Nothing but the lines below between the line holding "(popCycle c site) := by" and the line holding "have hc1 : Formed c1 := formed_vecEv (formed_bump", inclusive, should appear in the answer, each set down exactly.

━━ Dataset ━━

theorem formed_tInt2 {op g vd a b c site} (h : Formed c) : Formed (tInt2 op g vd a b c site) := formed_modTile h

theorem formed_tInt1 {op g vd a c site} (h : Formed c) : Formed (tInt1 op g vd a c site) := formed_modTile h

theorem formed_tImad {g vd a b d c site} (h : Formed c) : Formed (tImad g vd a b d c site) := formed_modTile h

theorem formed_tConst {f g vd c site} (h : Formed c) : Formed (tConst f g vd c site) := formed_modTile h

theorem formed_tPerm {g vd a vi c site} (h : Formed c) : Formed (tPerm g vd a vi c site) := by
  unfold tPerm
  extract_lets t ix c1
  have hc1 : Formed c1 := formed_vecEv h
  exact formed_setTile hc1

theorem formed_tPred2 {op g pd a b c site} (h : Formed c) : Formed (tPred2 op g pd a b c site) := formed_modTile h

theorem formed_tPnot {g pd a c site} (h : Formed c) : Formed (tPnot g pd a c site) := formed_modTile h

theorem formed_tPfrom {g pd a c site} (h : Formed c) : Formed (tPfrom g pd a c site) := formed_modTile h

theorem formed_tPcnt {g vd ps c site} (h : Formed c) : Formed (tPcnt g vd ps c site) := formed_modTile h

theorem formed_tAmov {ad imm c site} (h : Formed c) : Formed (tAmov ad imm c site) := formed_modTile h

theorem formed_tAadd {ad imm c site} (h : Formed c) : Formed (tAadd ad imm c site) := formed_modTile h

theorem formed_tAfrom {ad a c site} (h : Formed c) : Formed (tAfrom ad a c site) := formed_modTile h

theorem formed_tCvt {g d m vd a c site} (h : Formed c) : Formed (tCvt g d m vd a c site) := by
  unfold tCvt
  extract_lets t r c1
  have hc1 : Formed c1 := formed_convEv h
  exact formed_setTile hc1

theorem formed_tQnt {g vd a vk f sc o c site} (h : Formed c) : Formed (tQnt g vd a vk f sc o c site) :=
  formed_setTile (formed_convEv h)

theorem formed_tDq {g vd a vk f scaled o c site} (h : Formed c) : Formed (tDq g vd a vk f scaled o c site) := by
  unfold tDq
  extract_lets t w src stream k r bad c1
  have hc1 : Formed c1 := formed_convEv h
  exact formed_setTile hc1

/-! ## The store of a tile -/

theorem formed_readWord {c site w} (h : Formed c) : Formed (readWord c site w).1 := by
  unfold readWord
  extract_lets a m k v
  split
  · exact h
  · split
    · exact formed_reportI (formed_addReg (formed_update h))
    · exact formed_reportI (formed_addReg h)

theorem formed_readEach {c site ws} (h : Formed c) : Formed (readEach c site ws).1 :=
  formed_foldl_fst (fun _ _ hx => formed_readWord hx) h

theorem formed_readWords {c site ws} (h : Formed c) : Formed (readWords c site ws).1 := by
  unfold readWords
  extract_lets r
  have hr : Formed r.1 := formed_readEach h
  exact hr

theorem formed_writeWords {c site ws hurt before} (h : Formed c) : Formed (writeWords c site ws hurt before) :=
  formed_foldl (fun _ _ hx => formed_writeGranWords hx) h

theorem formed_loadLanes {g v f c site} (h : Formed c) : Formed (loadLanes g v f c site) := by
  unfold loadLanes
  extract_lets t c1 r
  have hc1 : Formed c1 := formed_vecEv h
  have hr : Formed r.1 := formed_readWords hc1
  exact formed_modTile hr

theorem formed_tVld {g v ad imm c site} (h : Formed c) : Formed (tVld g v ad imm c site) := formed_loadLanes h

theorem formed_tVldb {g v ad imm c site} (h : Formed c) : Formed (tVldb g v ad imm c site) := formed_loadLanes h

theorem formed_putStores {c site rounds} (h : Formed c) : Formed (putStores c site rounds) := formed_modTile h

theorem formed_storeCycle {c site} (h : Formed c) : Formed (storeCycle c site) := by
  unfold storeCycle
  split
  · exact h
  · exact formed_writeWords (formed_modTile h)

theorem formed_tVst {g v ad imm c site} (h : Formed c) : Formed (tVst g v ad imm c site) := by
  unfold tVst
  extract_lets t a p f c1
  have hc1 : Formed c1 := formed_vecEv h
  exact formed_putStores hc1

theorem formed_unserved {c site n} (h : Formed c) : Formed (unserved c site n) :=
  formed_ite h (formed_reportOnce (formed_bump (formed_vecEv h)))

theorem formed_gathRound {c site} (h : Formed c) : Formed (gathRound c site) := by
  unfold gathRound
  split
  · exact h
  · exact formed_modTile (formed_readWords h)

theorem formed_tVgath {g vd vi ad b c site} (h : Formed c) : Formed (tVgath g vd vi ad b c site) := by
  unfold tVgath
  extract_lets t ls ok served c1 c2 other rounds
  have hc1 : Formed c1 := formed_vecEv h
  have hc2 : Formed c2 := formed_unserved hc1
  exact formed_gathRound (formed_modTile hc2)

theorem formed_tVscat {g vs vi ad b c site} (h : Formed c) : Formed (tVscat g vs vi ad b c site) := by
  unfold tVscat
  extract_lets t p ls ok c1 lanesOf c2 bad miss c3 hurt taint rounds
  have hc1 : Formed c1 := formed_vecEv h
  have hc2 : Formed c2 := formed_vecEv hc1
  have hc3 : Formed c3 := formed_unserved hc2
  exact formed_putStores hc3

theorem formed_tVpop {g vd q c site} (h : Formed c) : Formed (tVpop g vd q c site) := formed_modTile h

theorem formed_popCycle {c site} (h : Formed c) : Formed (popCycle c site) := by
  unfold popCycle
  split
  · exact h
  · exact formed_modTile (formed_readQueue h)

theorem formed_tVpush {g vs q c site} (h : Formed c) : Formed (tVpush g vs q c site) :=
  formed_foldl (fun _ _ hx => formed_launch hx) h

theorem formed_tVslot {g vd pd ve cap c site} (h : Formed c) : Formed (tVslot g vd pd ve cap c site) := by
  unfold tVslot
  extract_lets t p taint r val t1 t2 c1
  have hc1 : Formed c1 := formed_vecEv (formed_bump (formed_bump h))
  exact formed_setTile hc1

theorem formed_tVslmsk {g vd e c site} (h : Formed c) : Formed (tVslmsk g vd e c site) := formed_modTile h

theorem formed_tVslrd {g vd grp c site} (h : Formed c) : Formed (tVslrd g vd grp c site) := formed_modTile h

theorem formed_tVslset {g vs grp c site} (h : Formed c) : Formed (tVslset g vs grp c site) := formed_modTile h

theorem formed_tVslclr {c site} (h : Formed c) : Formed (tVslclr c site) := formed_modTile h

/-! ## The array -/

theorem formed_modArr {c site f} (h : Formed c) : Formed (modArr c site f) := formed_modTile h

theorem formed_accFound {c site f} (h : Formed c) : Formed (accFound c site f) := by
  unfold accFound
  extract_lets c1
  have hc1 : Formed c1 := formed_dropFlaw h
  split
  · exact formed_ite (formed_report (formed_modTile hc1)) (formed_report hc1)
  · exact h

theorem formed_accCheck {c site e lo hi} (h : Formed c) : Formed (accCheck c site e lo hi) :=
  formed_foldl (fun _ _ hx => formed_accFound hx) h

theorem formed_accFresh {c site e lo hi} (h : Formed c) : Formed (accFresh c site e lo hi) :=
  formed_foldl (fun _ _ hx => formed_dropFlaw hx) h

theorem formed_putVector {c site t m sums bad ups} (h : Formed c) : Formed (putVector c site t m sums bad ups) := by
  unfold putVector
  extract_lets e c1
  have hc1 : Formed c1 := formed_ite (formed_accFresh h) (formed_ite (formed_accCheck h) h)
  exact formed_modArr hc1

theorem formed_validSums {c a m} (h : Formed c) : Formed (validSums c a m).1 := by
  unfold validSums
  split
  · split
    · exact formed_bump (formed_bump h)
    · exact formed_update (formed_bump h)
  · exact formed_update (formed_bump h)

theorem formed_residueFails {injected c site col row e} (h : Formed c) : Formed (residueFails injected c site col row e) :=
  formed_reportI (formed_bump h)

theorem formed_upsetWeights {c site} (h : Formed c) : Formed (upsetWeights c site) := by
  unfold upsetWeights
  refine formed_foldl ?_ ?_
  · intro _ _ hx
    split
    · exact formed_modArr (formed_dropFlaw hx)
    · exact hx
  · exact h

theorem formed_fail {injected} {x : Checked} {site col row e} (h : Formed x.chip) :
    Formed (x.fail injected site col row e).chip :=
  formed_residueFails h

theorem formed_cellFails {ie site e v} {x : Checked} {f} (h : Formed x.chip) : Formed (cellFails ie site e v x f).chip := by
  unfold cellFails
  dsimp only
  split
  · split
    · exact formed_fail (formed_dropFlaw h)
    · exact formed_dropFlaw h
  · split
    · exact formed_dropFlaw h
    · exact formed_fail (formed_dropFlaw h)
  · split
    · split <;> exact formed_dropFlaw h
    · split <;> exact formed_fail (formed_dropFlaw h)
  · exact formed_dropFlaw h

theorem formed_weightFails {w wf acts site e} {x : Checked} {g} (h : Formed x.chip) :
    Formed (weightFails w wf acts site e x g).chip := by
  unfold weightFails
  split
  · exact formed_fail h
  · exact h

theorem formed_meetUpsets {c site a m sums} (h : Formed c) : Formed (meetUpsets c site a m sums).chip := by
  unfold meetUpsets
  dsimp only
  split
  · exact formed_foldl_at Checked.chip (fun _ _ hx => formed_cellFails hx)
      (formed_foldl_at Checked.chip (fun _ _ hx => formed_weightFails hx) h)
  · exact h

theorem formed_checkVector {c site a m sums} (h : Formed c) : Formed (checkVector c site a m sums).chip := by
  have hm : Formed (meetUpsets c site a m sums).chip := formed_meetUpsets h
  unfold checkVector
  dsimp only
  split
  · split
    · exact formed_spendInj (formed_fail hm)
    · exact hm
  · exact hm

theorem formed_streamVector {c site t m} (h : Formed c) : Formed (streamVector c site t m) := by
  unfold streamVector
  dsimp only
  split
  · exact formed_putVector (formed_checkVector (formed_validSums (formed_upsetWeights h)))
  · split
    · exact formed_putVector (formed_ite (formed_bump h) (formed_bump (formed_bump h)))
    · exact formed_ite (formed_bump h) (formed_bump (formed_bump h))

theorem formed_arrayMiss {c site q} (h : Formed c) : Formed (arrayMiss c site q) := by
  unfold arrayMiss
  extract_lets r known c1 c2 c3
  have hc1 : Formed c1 := formed_modTile h
  have hc2 : Formed c2 := formed_streamFault hc1
  have hc3 : Formed c3 := formed_bump (formed_ite hc2 (formed_bump hc2))
  exact formed_reportOnce hc3

theorem formed_takeOperand {c site q} (h : Formed c) : Formed (takeOperand c site q).1 := by
  unfold takeOperand
  extract_lets dq
  split
  · exact formed_modTile h
  · exact formed_arrayMiss h

theorem formed_takeOperands {site qs c} (h : Formed c) : Formed (takeOperands site qs c).1 := by
  induction qs generalizing c with
  | nil => exact h
  | cons q rest ih => exact ih (formed_takeOperand h)

theorem formed_strCycle {c site} (h : Formed c) : Formed (strCycle c site) := by
  unfold strCycle
  extract_lets t now
  split
  · exact formed_ite (formed_modArr h) h
  · exact formed_ite h (formed_ite (formed_modArr (formed_streamVector (formed_takeOperands (formed_takeOperands (formed_ite
      (formed_modArr h) h))))) (formed_modArr (formed_takeOperands (formed_takeOperands (formed_ite (formed_modArr h) h)))))
  · exact h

━━━

-- Written answer --
theorem formed_popCycle {c site} (h : Formed c) : Formed (popCycle c site) := by
  unfold popCycle
  split
  · exact h
  · exact formed_modTile (formed_readQueue h)

theorem formed_tVpush {g vs q c site} (h : Formed c) : Formed (tVpush g vs q c site) :=
  formed_foldl (fun _ _ hx => formed_launch hx) h

theorem formed_tVslot {g vd pd ve cap c site} (h : Formed c) : Formed (tVslot g vd pd ve cap c site) := by
  unfold tVslot
  extract_lets t p taint r val t1 t2 c1
  have hc1 : Formed c1 := formed_vecEv (formed_bump (formed_bump h))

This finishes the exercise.